Analysis of PPI networks also showed that these LARs frequently interacted (Figure 4B), and that HDAC1, HDAC2, and CREBBP presented the greatest number of links to other LARs. In the PPI networks, we concluded that HDACs had an especially high number of interactions with other LARs compared with other lysine acetylation regulator family. Taken together, these findings revealed that several co-expression patterns existed among the LARs, and HDACs are the hub family.

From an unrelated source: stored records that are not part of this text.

-- ==== Sys2Proof/Tests/Slice0.lean ====
section
/-! SUPPORT. Tests: ill-formed commands are refused, commands on small states, and for each obligation with hypotheses a
state and operands that meet them. -/
namespace Sys2Proof.Tests
open Machine
set_option Elab.async false

/-! ### States -/

/-- Every domain is on and the boot window is closed. -/
def up : State := { State.reset.wr pwrPage 0x10C 0x0FFFFFFF with boot := { State.reset.boot with window := false } }

/-- A word's bytes at a device address. -/
def put (a n v : Nat) (s : State) : State := { s with mem := Memory.writeLe s.mem a n v }

/-- A list of 16-byte words behind its header. -/
def listAt (a : Nat) (ws : List Nat) (s : State) : State :=
  ((List.range ws.length).zip ws).foldl (fun t e => put (a + 16 * (e.1 + 1)) 16 e.2 t) (put a 16 (0x0F + 2 ^ 24 + (ws.length + 1) * 2 ^ 32) s)

/-- Partition 0 holds stope 0, with windows over DRAM and the galleries, and context 5 in slot 0; a list of STOP stands at 0x10000. -/
def rig : State :=
  listAt 0x10000 [0x01]
    { up.wr devPage 0x100 0x1000 with
      windows := [(0, ⟨0, dramSize - 0x10000, 0xF⟩), (1, ⟨galBase, galBase + galSize - 0x10000, 0xF⟩)]
      ctxs := [(5, { state := 1, wmask := 3 })] }

/-- What context 5 runs in the tests of words: the list `ws` at 0x10000 on faces 0 and 1. -/
def rigRun (ws : List Nat) : Run := { list := 0x10000, words := ws.length + 1, faces := [0, 1], site := stopePage 0 }

/-- Context 5 runs a list on faces 0 and 1, and face 0 stands at its first word with state `x`. -/
def running (ws : List Nat) (x : FaceSt := {}) : State :=
  let s := listAt 0x10000 ws rig
  { s with
    ctxs := [(5, { state := 3, wmask := 3 })], runs := [(5, rigRun ws)], parts := [(0, { running := some 5 })]
    faces := [(0, { x with pc := 1 }), (1, { pc := 1 })] }

/-- The page of stope 0, bound to slot 0 and enabled, with UNIT_LIST at the list of `rig`. -/
def unitRig : State :=
  (((rig.wr (stopePage 0) 0x008 1).wr (stopePage 0) 0x054 0x100).wr (stopePage 0) 0x060 0x10000)

/-! ### The queue, accesses, the header and winze channels -/

theorem witness_StepRunsTheFront : State.reset.pending = [] ∧ State.reset.rxq = [] := by decide

theorem witness_BusErrorsChangeNothing :
    (regionOf (ctlBase + 8) = .control ∧ (2 ≠ 4 ∨ (ctlBase + 8) % 4 ≠ 0)) ∧
    (regionOf (ctlBase + 6) = .control ∧ (4 ≠ 4 ∨ (ctlBase + 6) % 4 ≠ 0)) ∧
    (regionOf (ctlBase + 4095 * 4096) = .control ∧ (ctlBase + 4095 * 4096) % 4 = 0 ∧ pageAssigned ((ctlBase + 4095 * 4096 - ctlBase) / 4096) = false) ∧
    (let s := { State.reset with boot := { State.reset.boot with window := false } }
     let a := ctlBase + headPage 0 * 4096 + 8
     let p := (a - ctlBase) / 4096
     regionOf a = .control ∧ a % 4 = 0 ∧ pageAssigned p = true ∧ s.boot.window = false ∧ s.accOk 8 p true = true ∧ s.pageOn p = false) := by
  decide

theorem witness_RegisterWriteByAccessCode :
    pageAssigned cagePage = true ∧ mayWrite up 8 cagePage 0x014 ∧ up.rd cagePage 0x014 &&& irqMask cagePage = up.rd cagePage 0x014 ∧
    mayWrite up 8 cagePage 0x010 := by decide

theorem witness_ReadsThatLatchAndClear :
    (pageAssigned sumpPage = true ∧ mayRead up 8 sumpPage (tallyOff 3) ∧ NMap.find up.latch (regKey sumpPage (tallyOff 3)) = none) ∧
    (let s := { up with latch := [(regKey sumpPage (tallyOff 0 + 4), 7)] }
     mayRead s 8 sumpPage (tallyOff 0 + 4) ∧ NMap.find s.latch (regKey sumpPage (tallyOff 0 + 4)) = some 7) ∧
    (mayRead up 8 (facePage 543) 0x120 ∧ NMap.find up.latch (regKey (facePage 543) 0x120) = none) ∧
    (mayRead up 8 memPage 0x10C ∧ NMap.find up.latch (regKey memPage 0x10C) = none) := by decide

/-- A page whose FAULT holds code 0x1002. -/
def faulted : State := up.wr cagePage 0x01C 0x1002

theorem witness_FaultRegister :
    mayWrite faulted 8 cagePage 0x028 ∧ (0x1002 : Word).toNat % 65536 = faulted.rf cagePage 0x01C 15 0 ∧
    (0x1003 : Word).toNat % 65536 ≠ faulted.rf cagePage 0x01C 15 0 ∧
    up.rf sumpPage 0x01C 15 0 = 0 ∧ faulted.rf cagePage 0x01C 15 0 ≠ 0 := by decide

theorem witness_TallyWrites :
    pageAssigned cagePage = true ∧ mayWrite up 8 cagePage 0x020 ∧
    (∀ k < 4, tallyOffered cagePage (fld (0x02030002 : Word).toNat (8 * k + 7) (8 * k)) = true) ∧
    mayWrite up 8 cagePage 0x024 ∧ up.rd cagePage 0x024 &&& 0x10F = up.rd cagePage 0x024 ∧
    bit (0x31 : Word).toNat (4 + 0) = true ∧ bit (0x31 : Word).toNat (4 + 3) = false := by decide

/-- Channel 12 is bound to sender 9 and receiver 8, and channel 60 to receiver 8; `stat` is the CHAN_STAT of both. -/
def winzeUp (stat : Nat) : State :=
  (((up.wr (winzePage 12) 0x150 0x10809).wr (winzePage 12) 0x148 stat).wr (winzePage 60) 0x150 0x10800).wr (winzePage 60) 0x148 stat

theorem witness_WinzeChannel :
    ((winzeUp 0).rb (winzePage 12) 0x150 16 = true ∧ mayWrite (winzeUp 0) 9 (winzePage 12) 0x13C ∧ (winzeUp 0).rb (winzePage 12) 0x148 0 = false ∧
      (9 : Ident).val = (winzeUp 0).rf (winzePage 12) 0x150 5 0 ∧ mayWrite (winzeUp 0) 9 (winzePage 12) 0x140 ∧
      1 ≤ fld (16 : Word).toNat 4 0 ∧ fld (16 : Word).toNat 4 0 ≤ 16 ∧ coreDomain ((winzeUp 0).rf (winzePage 12) 0x150 13 8) = none ∧
      (winzeUp 0).quiet (winzePage 12) = false) ∧
    ((winzeUp 0).rb (winzePage 60) 0x150 16 = true ∧ mayWrite (winzeUp 0) 11 (winzePage 60) 0x100) ∧
    (mayRead (winzeUp 1) 8 (winzePage 12) 0x144 ∧ (winzeUp 1).rb (winzePage 12) 0x148 0 = true ∧
      (8 : Ident).val = (winzeUp 1).rf (winzePage 12) 0x150 13 8 ∧ 4 ≤ (8 : Ident).val) ∧
    (mayWrite (winzeUp 1) 9 (winzePage 12) 0x100 ∧ mayWrite (winzeUp 1) 9 (winzePage 12) 0x140) ∧
    (fld (17 : Word).toNat 4 0 = 0 ∨ 16 < fld (17 : Word).toNat 4 0) ∧
    (mayRead (winzeUp 0) 8 (winzePage 12) 0x144 ∧ (8 : Ident).val = (winzeUp 0).rf (winzePage 12) 0x150 13 8) := by decide

/-! ### The cage: switches, slots, the schedule, head groups -/

theorem witness_SwitchesAndModelSlots :
    (rig.adEn 3 = false ∧ mayWrite rig 8 cagePage (hgOff 3 + 0x4C) ∧ rig.commitPassed 3 (rig.rd cagePage (hgOff 3 + 0x48)) = false ∧
      rig.rb cagePage (hgOff 3 + 0x4C) 8 = false ∧ mayWrite rig 8 cagePage (hgOff 3 + 0x5C) ∧ bit (3 : Word).toNat 10 = false ∧
      rig.commitPassed 3 (rig.rd cagePage (hgOff 3 + 0x60)) = false) ∧
    ({ rig with groups := [(3, { last0 := some 0 })] } : State).commitPassed 3 (rig.rd cagePage (hgOff 3 + 0x48)) = true ∧
    (rig.wr cagePage (hgOff 3 + 0x4C) 0x100).rb cagePage (hgOff 3 + 0x4C) 8 = true ∧
    (rig.wr cagePage (hgOff 3 + 0x5C) 0x203).rb cagePage (hgOff 3 + 0x5C) 9 = true ∧
    (mayWrite rig 8 cagePage (0x308 + 0x10 * 3) ∧ rig.slotInUse 3 = false ∧ NMap.rising rig.slotDesc = true) ∧
    (let s := { rig with slotLoading := [3] }
     NSet.has s.slotLoading 3 = true ∧ s.slotValid 3 = false ∧
       s.slotBad (s.rd64 cagePage (0x300 + 0x10 * 3)) (s.ldBytes (s.rd64 cagePage (0x300 + 0x10 * 3)) 256) = none) ∧
    ((rig.wb cagePage (adOff 3) 0 true).adEn 3 = true ∧ mayWrite (rig.wb cagePage (adOff 3) 0 true) 8 cagePage (hgOff 3 + 0x4C)) ∧
    rig.rb cagePage (hgOff 3 + 0x5C) 9 = false ∧
    (let s := rig.wr cagePage 0x100 0x001
     mayWrite s 8 cagePage 0x308 ∧ s.slotInUse 0 = true ∧ s.rf cagePage 0x01C 15 0 = 0) := by decide

/-- Head 0 is in line `l` of frame `F`, as the lead of head group 0. -/
def shown (F l : Nat) (s : State) : State :=
  { s.wb cagePage 0x100 4 true with heads := [(0, { timing := 2, frame := F, line := l })], groups := [(0, { start := some 0 })] }

theorem witness_ScheduleEntries :
    (let s := (rig.wr cagePage 0x340 4).wr cagePage 0x350 3
     mayWrite s 8 cagePage 0x344 ∧ 4 ≤ s.rf cagePage 0x340 7 0 ∧ s.rd cagePage 0x350 % 16 = 3) ∧
    (rig.rf cagePage 0x340 7 0 < 4 ∧ rig.rf cagePage 0x01C 15 0 = 0 ∧ rig.rd cagePage 0x350 % 16 = 0) ∧
    (let s := shown 2 7 { rig with sched := [(255, [3 + 1 * 2 ^ 8, 5 + 3 * 2 ^ 16, 2 + 0x0FFF0000, 0])] }
     s.schedFires 255 3 2 = true ∧ s.schedFires 255 3 3 = false) ∧
    (let s := shown 0 0 { unitRig with sched := [(4, [2, 0, stopePage 0 * 2 ^ 16, 0x100])] }
     let w := NMap.get [] s.sched 4
     let p := fld (nth 0 w 2) 31 16
     s.schedFires 4 2 0 = true ∧ pageAssigned p = true ∧ s.pageOn p = true ∧ s.unitLocked p = false ∧
       launchable ((noteFired 4 s).wr64 p 0x060 (nth 0 w 3 * 256)) p ∧ nth 0 w 3 < 2 ^ 32) := by decide +kernel

/-- The descriptor of a model slot that supports every ratio, rate and band height, with its list and its adaptation list at 0x10000. -/
def slotBytes : List Byte := leBytes 32 0 ++ leBytes 8 0 ++ leBytes 4 0x7FFF0000 ++ leBytes 4 0x00040001 ++ leBytes 8 0x10000 ++ leBytes 8 0 ++ leBytes 8 0x400000 ++
  leBytes 8 0 ++ leBytes 8 0x10000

Building a Risk Signature by LASSO Cox Regression
To investigate the prognostic value of LARs, univariate Cox regression analysis was performed on the mRNA expression of the 33 LARs in the CGGA training dataset. We found that 26 of the 33 genes were correlated with OS (p < 0.05) of glioma patients (Figure 4C). Among the 26 genes, SLC16A10, ESCO1, ESCO2, KAT1, HDAC1, HDAC2, HDAC3, HDAC7, HDAC8, SIRT6, SIRT7, and LEF1 were found to be risk factors in glioma, with hazard ratios >1, whereas KAT2A, KAT2B, KAT5, KAT6A, KAT6B, KAT7, CREBBP, EP300, HDAC11, HDAC4, HDAC5, SIRT1, SIRT3, and SIRT5 were protective factors, with hazard ratios <1. The 26 LARs identified as having prognostic value were selected for use with the least absolute shrinkage and selection operator (LASSO) Cox regression algorithm in the CGGA training dataset. Based on the minimum criteria, we determined a 14-gene risk signature (Figure 4D), and the coefficients (Figure 4E) obtained by the LASSO algorithm were used to compute the risk score for each sample in the CGGA and TCGA datasets for further study. Besides, prognostic value of each LARs in LGG and GBM with different IDH mutant status and 1p/19q codeletion status were concluded in Supplementary Tables S4 and S5.
Testing and Validating the Risk Signature
We plotted heatmaps to evaluate whether the risk score reflected the different distributions of clinicopathological features among gliomas in the CGGA dataset (Figure 5A) and the TCGA dataset (Supplementary Figure S4A). Significant differences in clinicopathological features were observed between the low- and high-risk subgroups (Supplementary Table S6). The high-risk subgroup was highly associated with older age, higher WHO grade, wild-type IDH, and non-codeletion of 1p/19q, and OS time decreased with the risk score increasing. Based on the ROC curves, we concluded that the risk score could perfectly predict 1/3/5-years survival rates in glioma patients with AUC = 0.812/0.866/0.881, respectively (Figures 5B–D), and was more efficient than WHO grade and age. ROC curves in the TCGA validation set proved that the risk signature had a stable and robust predictive ability (Supplementary Figures S4B–D).
FIGURE 5. (A) The differential expression levels of the included 14 lysine acetylation regulators (LARs) and the distributions of clinicopathological characteristics were compared between low- and high-risk subgroups. (B)–(D) Receiver operating characteristic (ROC) curves showed the predictive efficiency of the risk signature, WHO grade, and age on 1/3/5-years survival rate. (E), (F) Univariate and multivariate Cox regression analyses of the overall survival and clinicopathological features of patients from the Chinese Glioma Genome Atlas (CGGA) (E) and The Cancer Genome Atlas (TCGA) (F) datasets.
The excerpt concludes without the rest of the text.